Work instruction:
Nothing but the lines from the one containing "i => (x.companions i).any" through the one containing "ComputesP6 true (.mapget h d a false)", both included, should be given again, each exactly as written below.

Entries shown:
--------------------

/-- R67-R69: moves, with the tags of a quad, immediates and selects; and what the register codes of R15 and R17 read, at every width
that they have. -/
def Obligations.MovesAndTags : Prop :=
  (∀ (x : Ctx) (i : Nat) (c : Code),
    let n := c.toNat
    let l := x.g.lane i
    let one := fun (j : Nat) => if n < 96 then (l.regs.getD (x.u.wb + n + j) Reg.zero).val else x.u.sregs.getD (n + j - 96) 0
    let latch := l.latches.getD (n - 120) 0
    (n < 112 → x.src32 i c = one 0) ∧
    (n = 112 → x.src32 i c = 0) ∧
    (n = 113 → (x.src32 i c).toNat = l.logical % 2 ^ 32) ∧
    (n = 114 → (x.src32 i c).toNat = l.thread.getD 0 % 2 ^ 32) ∧
    (n = 115 → x.src32 i c = x.teamix) ∧
    (n = 116 → (x.src32 i c).toNat = x.g.gix % 2 ^ 32) ∧
    (n = 117 → (∀ j < 5, (x.src32 i c).getLsbD j = l.fl.getLsbD j) ∧ ∀ j, 5 ≤ j → (x.src32 i c).getLsbD j = false) ∧
    (n = 118 → ∀ j < 32, (x.src32 i c).getLsbD j = x.c.seats.any fun k => (x.g.lane k).logical == j) ∧
    (n = 119 → ∀ j < 32, (x.src32 i c).getLsbD j = true) ∧
    (120 ≤ n → (x.src32 i c).toNat = latch.toNat % 2 ^ 32) ∧
    (n < 112 → n % 2 = 0 → (x.src64 i c).toNat = (one 0).toNat + 2 ^ 32 * (one 1).toNat) ∧
    (n = 112 → x.src64 i c = 0 ∧ x.src128 i c = 0) ∧
    (n = 119 → (∀ j < 64, (x.src64 i c).getLsbD j = true) ∧ ∀ j < 128, (x.src128 i c).getLsbD j = true) ∧
    (120 ≤ n → x.src64 i c = latch) ∧
    (n < 112 → n % 4 = 0 → (x.src128 i c).toNat =
      (one 0).toNat + 2 ^ 32 * (one 1).toNat + 2 ^ 64 * (one 2).toNat + 2 ^ 96 * (one 3).toNat) ∧
    (∀ s : State, s.ctx? = some x → x.teamix = match x.who with
      | .ctl _ => 0
      | .grp _ => BitVec.ofNat 32 ((s.teams.get? x.g.team).elim 0 (·.index)))) ∧
  ∀ (h : Hdr) (d a b : Code) (imm : BitVec 16) (p : BitVec 2),
    Computes (.mov h d a 0#2) h d .w32 [opd a .w32] (fun x i => (x.src32 i a).toNat) ∧
    Computes (.mov h d a 2#2) h d .w64 [opd a .w64] (fun x i => (x.src64 i a).toNat) ∧
    (isV a = false ∨ isV d = false ∨ h.n = true →
      Computes (.mov h d a 3#2) h d .w128 [opd a .w128] (fun x i => (x.src128 i a).toNat)) ∧
    (isV a = true → isV d = true → h.n = false →
      Settles (.mov h d a 3#2) [opd a .w128, opd d .w128] (fun _ => True) fun x =>
        x.advance (x.g.modLanes x.c.seats fun i l =>
          [0, 1, 2, 3].foldl (fun l j =>
            let r := (x.g.lane i).regs.getD (x.wb + a.toNat + j) Reg.zero
            l.setReg (x.wb + d.toNat + j) r.val r.tag) (l.push (x.src64 i a)))) ∧
    (h.pfx = none → Computes (.movi h d imm) h d .w32 [] fun _ _ => (imm.signExtend 32).toNat) ∧
    (∀ q, h.pfx = some q → Computes (.movi h d imm) h d .w32 [] fun _ _ => (q.ext ++ imm).toNat) ∧
    Computes (.movh h d imm) h d .w32 [opd d .w32] (fun x i => (imm ++ (x.src32 i d).extractLsb' 0 16).toNat) ∧
    Computes (.sel h d a b p) h d .w32 [opd a .w32, opd b .w32] (fun x i =>
      (if (x.g.lane i).pred p.toNat then x.src32 i a else x.src32 i b).toNat)

/-- R70, R71: comparisons and predicate moves. -/
def Obligations.CompareAndPredicates : Prop :=
  ∀ (h : Hdr) (d a b : Code) (c : BitVec 2) (p : BitVec 3),
    let holds := fun (u v : Word) => if c = 0#2 then u == v else if c = 1#2 then u != v else if c = 2#2 then u.slt v else u.ult v
    Computes (.iset h d a b c) h d .w32 [opd a .w32, opd b .w32] (fun x i => (holds (x.src32 i a) (x.src32 i b)).toNat) ∧
    Settles (.pset h p a b c) [opd a .w32, opd b .w32] (fun _ => True)
      (fun x => wrotePred x p.toNat fun i => holds (x.src32 i a) (x.src32 i b)) ∧
    Computes (.pmov h d a b 0#2) h d .w32 [] (fun x i => bitsNat 8 fun j => (x.g.lane i).pred j) ∧
    Settles (.pmov h d a b 1#2) [opd a .w32] (fun _ => True) (fun x =>
      x.advance (x.g.modLanes x.c.seats fun i l => { l with preds := 1#1 ++ (x.src32 i a).extractLsb' 0 7 })) ∧
    Settles (.pmov h d a b 2#2) [] (fun _ => True)
      (fun x => wrotePred x d.toNat fun i => (x.g.lane i).pred a.toNat && (x.g.lane i).pred b.toNat) ∧
    Settles (.pmov h d a b 3#2) [] (fun _ => True)
      (fun x => wrotePred x d.toNat fun i => Bool.xor ((x.g.lane i).pred a.toNat) ((x.g.lane i).pred b.toNat))

/-- R73, R74, R76, R79, R80. -/
def Obligations.CrossLaneResults : Prop :=
  (∀ (h : Hdr) (d a b : Code) (t : BitVec 2),
      let target := fun (x : Ctx) (i : Nat) =>
        let l : Int := (x.g.lane i).logical
        let v : Int := (x.src32 i b).toNat
        let n : Int := if t = 0#2 then v else if t = 1#2 then l - v else if t = 2#2 then l + v
          else ((x.g.lane i).logical ^^^ (x.src32 i b).toNat : Nat)
        if 0 ≤ n ∧ n ≤ 31 then (x.companions i).find? fun j => decide (((x.g.lane j).logical : Int) = n) else none
      let v := fun (x : Ctx) (j : Nat) => x.src32 j a &&& x.src32 j b
      let word := fun (x : Ctx) (i : Nat) (q : Nat → Bool) =>
        bitsNat 32 fun n => (x.companions i).any fun j => (x.g.lane j).logical == n && q j
      let equal := fun (x : Ctx) (i j : Nat) => x.src32 j a == x.src32 i a
      let equal64 := fun (x : Ctx) (i j : Nat) => x.src64 j a == x.src64 i a
      ComputesP6 true (.shfl h d a b t) h d .w32 [opd a .w32, opd b .w32]
        (fun x i => (target x i).elim 0 fun j => (x.src32 j a).toNat) (fun x i => (target x i).isSome) ∧
      ComputesP6 true (.vote h d a b 0#2) h d .w32 [opd a .w32, opd b .w32]
        (fun x i => word x i fun j => v x j != 0) (fun x i => (x.companions i).all fun j => v x j != 0) ∧
      ComputesP6 true (.vote h d a b 1#2) h d .w32 [opd a .w32, opd b .w32]
        (fun x i => word x i fun j => v x j != 0) (fun x i => (x.companions i).any fun j => v x j != 0) ∧
      ComputesP6 true (.vote h d a b 2#2) h d .w32 [opd a .w32, opd b .w32]
        (fun x i => word x i fun j => v x j == v x i) (fun x i => (x.companions i).all fun j => v x j == v x i) ∧
      ComputesP6 true (.vote h d a b 3#2) h d .w32 [opd a .w32, opd b .w32]
        (fun x i => (x.companions i).countP fun j => v x j != 0) (fun x i => v x i != 0) ∧
      ComputesP6 true (.matchv h d a false false) h d .w32 [opd a .w32]
        (fun x i => word x i (equal x i)) (fun x i => (x.companions i).find? (equal x i) == some i) ∧
      ComputesP6 true (.matchv h d a true false) h d .w32 [opd a .w64]
        (fun x i => word x i (equal64 x i)) (fun x i => (x.companions i).find? (equal64 x i) == some i) ∧
      ComputesP6 true (.matchv h d a false true) h d .w32 [opd a .w32]
        (fun x i => if (x.companions i).all (equal x i) then word x i (fun _ => true) else 0)
        (fun x i => (x.companions i).all (equal x i)) ∧
      ComputesP6 true (.matchv h d a true true) h d .w32 [opd a .w64]
        (fun x i => if (x.companions i).all (equal64 x i) then word x i (fun _ => true) else 0)
        (fun x i => (x.companions i).all (equal64 x i)) ∧
      ComputesP6 true (.mapget h d a false) h d .w32 [opd a .w32]
        (fun x i => if (x.src32 i a).toNat < 32 then ((x.g.lane (x.src32 i a).toNat).thread).getD 0xFFFFFFFF else 0xFFFFFFFF)
        (fun x i => decide ((x.src32 i a).toNat < 32) && ((x.g.lane (x.src32 i a).toNat).thread).isSome) ∧
      ComputesP6 true (.mapget h d a true) h d .w32 [opd a .w32]
        (fun x i => ((List.range x.g.lanes.length).find? fun j => (x.g.lane j).thread == some (x.src32 i a).toNat).getD 0xFFFFFFFF)
        (fun x i => (List.range x.g.lanes.length).any fun j => (x.g.lane j).thread == some (x.src32 i a).toNat)) ∧
  (∀ (h : Hdr) (d a : Code) (op t : BitVec 3) (p : BitVec 2) (excl : Bool),
      okReduce op t = true →
      let wd := reduceWidth t
      let w := bitsOf wd
      let giving := fun (x : Ctx) (i : Nat) => (x.companions i).filter fun j => (x.g.lane j).pred (4 + p.toNat)
      let upTo := fun (x : Ctx) (i : Nat) => (giving x i).filter fun j =>
        decide ((x.g.lane j).logical < (x.g.lane i).logical) || (!excl && (x.g.lane j).logical == (x.g.lane i).logical)
      let signed := t == 0#3 || t == 2#3
      let order := fun (p q : Nat) => if readInt w signed p ≤ readInt w signed q then p else q
      let order' := fun (p q : Nat) => if readInt w signed p ≤ readInt w signed q then q else p
      let total := fun (l : List Nat) =>
        if op = 0#3 then l.sum % 2 ^ w
        else if op = 1#3 then l.foldl order (if signed then 2 ^ (w - 1) - 1 else 2 ^ w - 1)
        else if op = 2#3 then l.foldl order' (if signed then 2 ^ (w - 1) else 0)
        else if op = 3#3 then l.foldl (· &&& ·) (2 ^ w - 1)
        else if op = 4#3 then l.foldl (· ||| ·) 0 else l.foldl (· ^^^ ·) 0
      let lands := fun (set : Ctx → Nat → List Nat) (x : Ctx) =>
        let v := fun i => (set x i).map fun j => x.srcN j a wd
        let g := if t = 4#3 ∨ t = 5#3 then
            x.raise (x.dst h.n d wd fun i => (scanFold x.u.fpRM op t (v i)).1) d fun i => (scanFold x.u.fpRM op t (v i)).2
          else x.dst h.n d wd fun i => total (v i)
        x.advance { g with gstat := x.c.seats.any fun i => (giving x i).isEmpty }
      Settles (.reduce h d a op t p) [opd a wd, opd d wd] (fun x => x.solo = false) (lands giving) ∧
      Settles (.scan h d a op t excl p) [opd a wd, opd d wd] (fun x => x.solo = false) (lands upTo))

/-- R48-R51: conditional and indirect branches, links, the mark of LOOP. -/
def Obligations.BranchesAndIndirectBranches : Prop :=
  (∀ (h : Hdr) (c : BitVec 4) (ofs : BitVec 19),
      let target := fun (x : Ctx) => x.c.addr + BitVec.ofNat 64 (x.c.len - 4) + BitVec.ofInt 64 (4 * brOffset h ofs)
      let next := fun (x : Ctx) => x.c.addr + BitVec.ofNat 64 x.c.len
      let takes := fun (x : Ctx) (i : Nat) =>
        if c.toNat < 8 then (x.g.lane i).pred c.toNat else !(x.g.lane i).pred (c.toNat - 8)
      let moved := fun (x : Ctx) (g : Group) =>
        g.modLanes x.c.seats fun i l => { l with pc := if takes x i then target x else next x }
      (∀ s x, s.ctx? = some x → Lands (exec (.bra h c ofs) s) s x.who (moved x x.g)) ∧
      Settles (.call h c ofs) [(94#7, 2)] (fun _ => True) (fun x =>
        moved x (x.g.modLanes (x.c.seats.filter (takes x)) fun _ l =>
          let l := l.push (next x)
          if h.n then l
          else (l.setReg (x.wb + 94) ((next x).extractLsb' 0 32) false).setReg (x.wb + 95) ((next x).extractLsb' 32 32) false)) ∧
      (∀ s x, s.ctx? = some x →
        Lands (exec (.loop h c ofs) s) s x.who
          (match (if x.solo || x.c.words.isSome then none else s.loopBody x (target x)) with
           | none => moved x x.g
           | some b => (moved x x.g).modLanes (x.c.seats.filter (takes x)) fun _ l => { l with loopBuf := some b })) ∧
      (∀ (s : State) (x : Ctx), 196 ≤ x.c.addr.toNat + x.c.len - (target x).toNat → s.loopBody x (target x) = none)) ∧
  (∀ (h : Hdr) (d a : Code),
      let aligned := fun (x : Ctx) => ∀ i ∈ x.c.seats, (x.src64 i a).toNat % 4 = 0
      let next := fun (x : Ctx) => x.c.addr + BitVec.ofNat 64 x.c.len
      let go := fun (x : Ctx) (g : Group) => g.modLanes x.c.seats fun i l => { l with pc := x.src64 i a }
      Settles (.ret h a) [opd a .w64] aligned (fun x => go x x.g) ∧
      Settles (.brx h d a false) [opd a .w64] aligned (fun x => go x x.g) ∧
      Settles (.brx h d a true) [opd a .w64, opd d .w64] aligned (fun x =>
        go x (x.g.modLanes x.c.seats fun _ l =>
          let l := l.push (next x)
          if h.n then l
          else (l.setReg (x.wb + d.toNat) ((next x).extractLsb' 0 32) false).setReg (x.wb + d.toNat + 1)
            ((next x).extractLsb' 32 32) false)) ∧
      (∀ s x, Free s x [opd a .w64] → ¬ aligned x →
        let bad := x.c.seats.filter fun i => (x.src64 i a).toNat % 4 != 0
        exec (.ret h a) s = .next (s.fault x .misaligned bad (x.src64 (bad.foldl min (bad.headD 0)) a)) ∧
        exec (.brx h d a false) s = .next (s.fault x .misaligned bad (x.src64 (bad.foldl min (bad.headD 0)) a))) ∧
      (∀ s x, Free s x [opd a .w64, opd d .w64] → ¬ aligned x →
        let bad := x.c.seats.filter fun i => (x.src64 i a).toNat % 4 != 0
        exec (.brx h d a true) s = .next (s.fault x .misaligned bad (x.src64 (bad.foldl min (bad.headD 0)) a))))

--------------------

Solved problem:
        (fun x i => word x i fun j => v x j != 0) (fun x i => (x.companions i).any fun j => v x j != 0) ∧
      ComputesP6 true (.vote h d a b 2#2) h d .w32 [opd a .w32, opd b .w32]
        (fun x i => word x i fun j => v x j == v x i) (fun x i => (x.companions i).all fun j => v x j == v x i) ∧
      ComputesP6 true (.vote h d a b 3#2) h d .w32 [opd a .w32, opd b .w32]
        (fun x i => (x.companions i).countP fun j => v x j != 0) (fun x i => v x i != 0) ∧
      ComputesP6 true (.matchv h d a false false) h d .w32 [opd a .w32]
        (fun x i => word x i (equal x i)) (fun x i => (x.companions i).find? (equal x i) == some i) ∧
      ComputesP6 true (.matchv h d a true false) h d .w32 [opd a .w64]
        (fun x i => word x i (equal64 x i)) (fun x i => (x.companions i).find? (equal64 x i) == some i) ∧
      ComputesP6 true (.matchv h d a false true) h d .w32 [opd a .w32]
        (fun x i => if (x.companions i).all (equal x i) then word x i (fun _ => true) else 0)
        (fun x i => (x.companions i).all (equal x i)) ∧
      ComputesP6 true (.matchv h d a true true) h d .w32 [opd a .w64]
        (fun x i => if (x.companions i).all (equal64 x i) then word x i (fun _ => true) else 0)
        (fun x i => (x.companions i).all (equal64 x i)) ∧
      ComputesP6 true (.mapget h d a false) h d .w32 [opd a .w32]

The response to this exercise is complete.